"My Interactive Sessions" page times out if pbs is slow

Hi,
I’m running openondemand against a reasonably large cluster (3000 nodes) and every now and then, the PBS scheduler gets really busy and takes up to a minute or two to respond. When this happens, the “My Interactive Sessions” page will time out and fail to load, which understandably upsets our users.

To (possibly) complicate matters, we are using the cluster head nodes as a submit_host so there’s ssh in the middle as well.

Is there any way of decoupling the sessions page from the performance of the scheduler, so that it can at least load, even if it doesn’t show up-to-date information?

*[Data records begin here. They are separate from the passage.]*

theorem Accepts.pending_unchanged (ha : Accepts dest c i c' d) (hi : opcodeOf i ≠ 7) : c'.pending = c.pending := by
  cases ha with
  | wrduty => exact absurd rfl hi
  | fire => rw [trigger_writes]
  | _ => rfl

/-- No command writes an active duty value: it is the boundary that promotes (R93). -/
theorem Accepts.active_unchanged (ha : Accepts dest c i c' d) : c'.active = c.active := by
  cases ha with
  | fire => rw [trigger_writes]
  | _ => rfl

theorem Accepts.tickFlags_unchanged (ha : Accepts dest c i c' d) (hi : opcodeOf i ≠ 13) :
    c'.matchFlag = c.matchFlag ∧ c'.ovf = c.ovf := by
  cases ha with
  | ack => exact absurd rfl hi
  | fire => rw [trigger_writes]; exact ⟨rfl, rfl⟩
  | _ => exact ⟨rfl, rfl⟩

theorem Accepts.faultif_unchanged (ha : Accepts dest c i c' d) (hfire : opcodeOf i ≠ 9) (hack : opcodeOf i ≠ 13) :
    c'.faultif = c.faultif := by
  cases ha with
  | fire => exact absurd rfl hfire
  | ack => exact absurd rfl hack
  | _ => rfl

theorem Accepts.fstate_unchanged (ha : Accepts dest c i c' d) (hfire : opcodeOf i ≠ 9) (hclear : opcodeOf i ≠ 10) :
    c'.fstate = c.fstate := by
  cases ha with
  | fire => exact absurd rfl hfire
  | clrflt => exact absurd rfl hclear
  | _ => rfl

theorem Accepts.force_unchanged (ha : Accepts dest c i c' d) (hi : opcodeOf i ≠ 9) : c'.force = c.force := by
  cases ha with
  | fire => exact absurd rfl hi
  | _ => rfl

/-- An accepted command does not touch `cfgerr`: only an exception sets it, only `RESET` clears it (R150). -/
theorem Accepts.cfgerr_unchanged (ha : Accepts dest c i c' d) : c'.cfgerr = c.cfgerr := by
  cases ha with
  | fire => rw [trigger_writes]
  | _ => rfl

end

/-! ## The writers column -/

/-- Settles O50: a rejected or undecoded word leaves every field but `cfgerr` alone, an accepted one all but its own row's, and of
the hardware's steps only a tick writes more than the prescaler. -/
theorem fieldsChangeOnlyByTheirWriters : Obligations.FieldsChangeOnlyByTheirWriters := by
  intro s t x rest hx hstep hreset
  have hs := step_hardware hstep
  rw [tickClk_iff, boundaryClk_iff]
  rw [hx, List.head?_cons] at *
  generalize s.pwm = c at *
  generalize t.pwm = c' at *
  generalize t.response = r at *
  cases hs with
  | @command w i _ _ decoded answer =>
    cases answer with
    | accepted ha =>
      have writer (op : BitVec 4) (h : ¬isCmd op (.cmd w)) : opcodeOf i ≠ op := by
        rwa [isCmd_iff, opcode_of_decodeFor decoded] at h
      exact
        ⟨fun h => ha.carrier_unchanged (writer 1 h), fun h => ha.maxDuty_unchanged (writer 2 h),
          fun h => ha.deadTimes_unchanged (writer 3 h), fun h => ha.faultConfig_unchanged (writer 4 h),
          fun h h' => ha.enabled_unchanged (writer 5 h) (writer 6 h'), fun h => ha.pending_unchanged (writer 7 h),
          fun _ h => ha.presc_unchanged (writer 1 h), fun _ h => ha.counter_unchanged (writer 1 h),
          fun _ => ha.active_unchanged, fun _ h => ha.tickFlags_unchanged (writer 13 h),
          fun h _ h' => ha.faultif_unchanged (writer 9 h) (writer 13 h'),
          fun h _ h' _ => ha.fstate_unchanged (writer 9 h) (writer 10 h'), fun h _ _ => ha.force_unchanged (writer 9 h),
          fun _ => ha.cfgerr_unchanged⟩
    | rejected => simp
    | illegal => simp
  | noCommand => simp
  | clk =>
    rcases clk_cases c with ⟨-, hc⟩ | ⟨htick, -, hc⟩ | ⟨-, -, -, hc⟩ <;> rw [hc]
    · simp
    · rw [tick_presc, tick_writes]
      simp +contextual [htick, tickActive]
    · simp
  | event ch =>
    rw [trigger_writes]
    simp
  | reset => exact absurd rfl hreset

end Sys2Proof.Machine
end

section
/-! PROOFS. What sets each event flag (10_state.md R19, 60_exceptions.md R155): at each stimulus, the flag that was 0 is 1
afterwards exactly if its event happened. -/

namespace Sys2Proof.Machine

section

variable {n : Nat} {dest : BitVec 8} {c c' : Pwm n} {i : Instr} {d : Ticks}

/-- No command sets `ovf` (R85, R141). -/
theorem Accepts.ovf_stays_clear (ha : Accepts dest c i c' d) (h : c.ovf = false) : c'.ovf = false := by
  cases ha with
  | ack => simp [acknowledge, h]
  | fire => rw [trigger_writes]; exact h
  | _ => exact h

/-- No command sets a match flag (R94, R141). -/
theorem Accepts.matchFlag_stays_clear (ha : Accepts dest c i c' d) (p : Fin n) (h : c.matchFlag[p] = false) :
    c'.matchFlag[p] = false := by
  cases ha with
  | ack =>
    rw [Fin.getElem_fin] at h ⊢
    simp [acknowledge, h]
  | fire => rw [trigger_writes]; exact h
  | _ => exact h

/-- The monitor is taken from Armed to Faulted. -/
def Latches (c c' : Pwm n) : Prop := c.fstate = .armed ∧ c'.fstate = .faulted

theorem not_latches_of_fstate_eq (h : c'.fstate = c.fstate) : ¬Latches c c' := by
  rintro ⟨ha, hf⟩
  rw [h, ha] at hf
  cases hf

theorem not_latches_of_armed (h : c'.fstate = .armed) : ¬Latches c c' := by
  rintro ⟨-, hf⟩
  rw [h] at hf
  cases hf

/-- A trigger sets `faultif` exactly when it latches the fault (R126). -/
theorem trigger_faultif_iff (ch : Nat) (h : c.faultif = false) :
    (trigger dest ch c).faultif = true ↔ Latches c (trigger dest ch c) := by
  rcases trigger_cases dest ch c with ⟨-, harmed, ht⟩ | ⟨-, ht⟩ <;> rw [ht]
  · simp [Latches, harmed]
  · simp [h, not_latches_of_fstate_eq]

/-- Of the commands only `FIRE` latches, and only it sets `faultif` (R121). -/
theorem Accepts.faultif_iff (ha : Accepts dest c i c' d) (h : c.faultif = false) : c'.faultif = true ↔ Latches c c' := by
  cases ha with
  | fire ch => exact trigger_faultif_iff ch.val h
  | clrflt => simp [h, not_latches_of_armed]
  | ack => simp [acknowledge, h, not_latches_of_fstate_eq]
  | _ => simp [h, not_latches_of_fstate_eq, loadCarrier, writeDeadTimes]

/-- A tick's boundary may re-arm the monitor, and never latches (R128). -/
theorem tick_not_latches (c : Pwm n) : ¬Latches c (tick c) := by
  by_cases hrearm : boundaryNext c = true ∧ c.restart = .cycleByCycle
  · exact not_latches_of_armed (by rw [tick_writes]; exact if_pos hrearm)
  · exact not_latches_of_fstate_eq (by rw [tick_writes]; exact if_neg hrearm)

end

(Worst case I’m thinking it might be possible to write a wrapper around the PBS commands that just aborts if the command takes more than a few seconds to run, but I’d like to know if there’s something better I could do).

Cheers

David

Hello and thanks for posting.

Without getting too deep into changing how the view renders depending on the scheduler, have you looked at the bin_overrides for the PBS scheduler?
https://osc.github.io/ood-documentation/latest/installation/resource-manager/pbspro.html

I’m not sure if that would give you the ability to abort or not using commands to the PBS scheduler, but it does allow you to have wrappers for the submission. Would this help give you what you need to check those lag times and abort if needed?

This topic was automatically closed 180 days after the last reply. New replies are no longer allowed.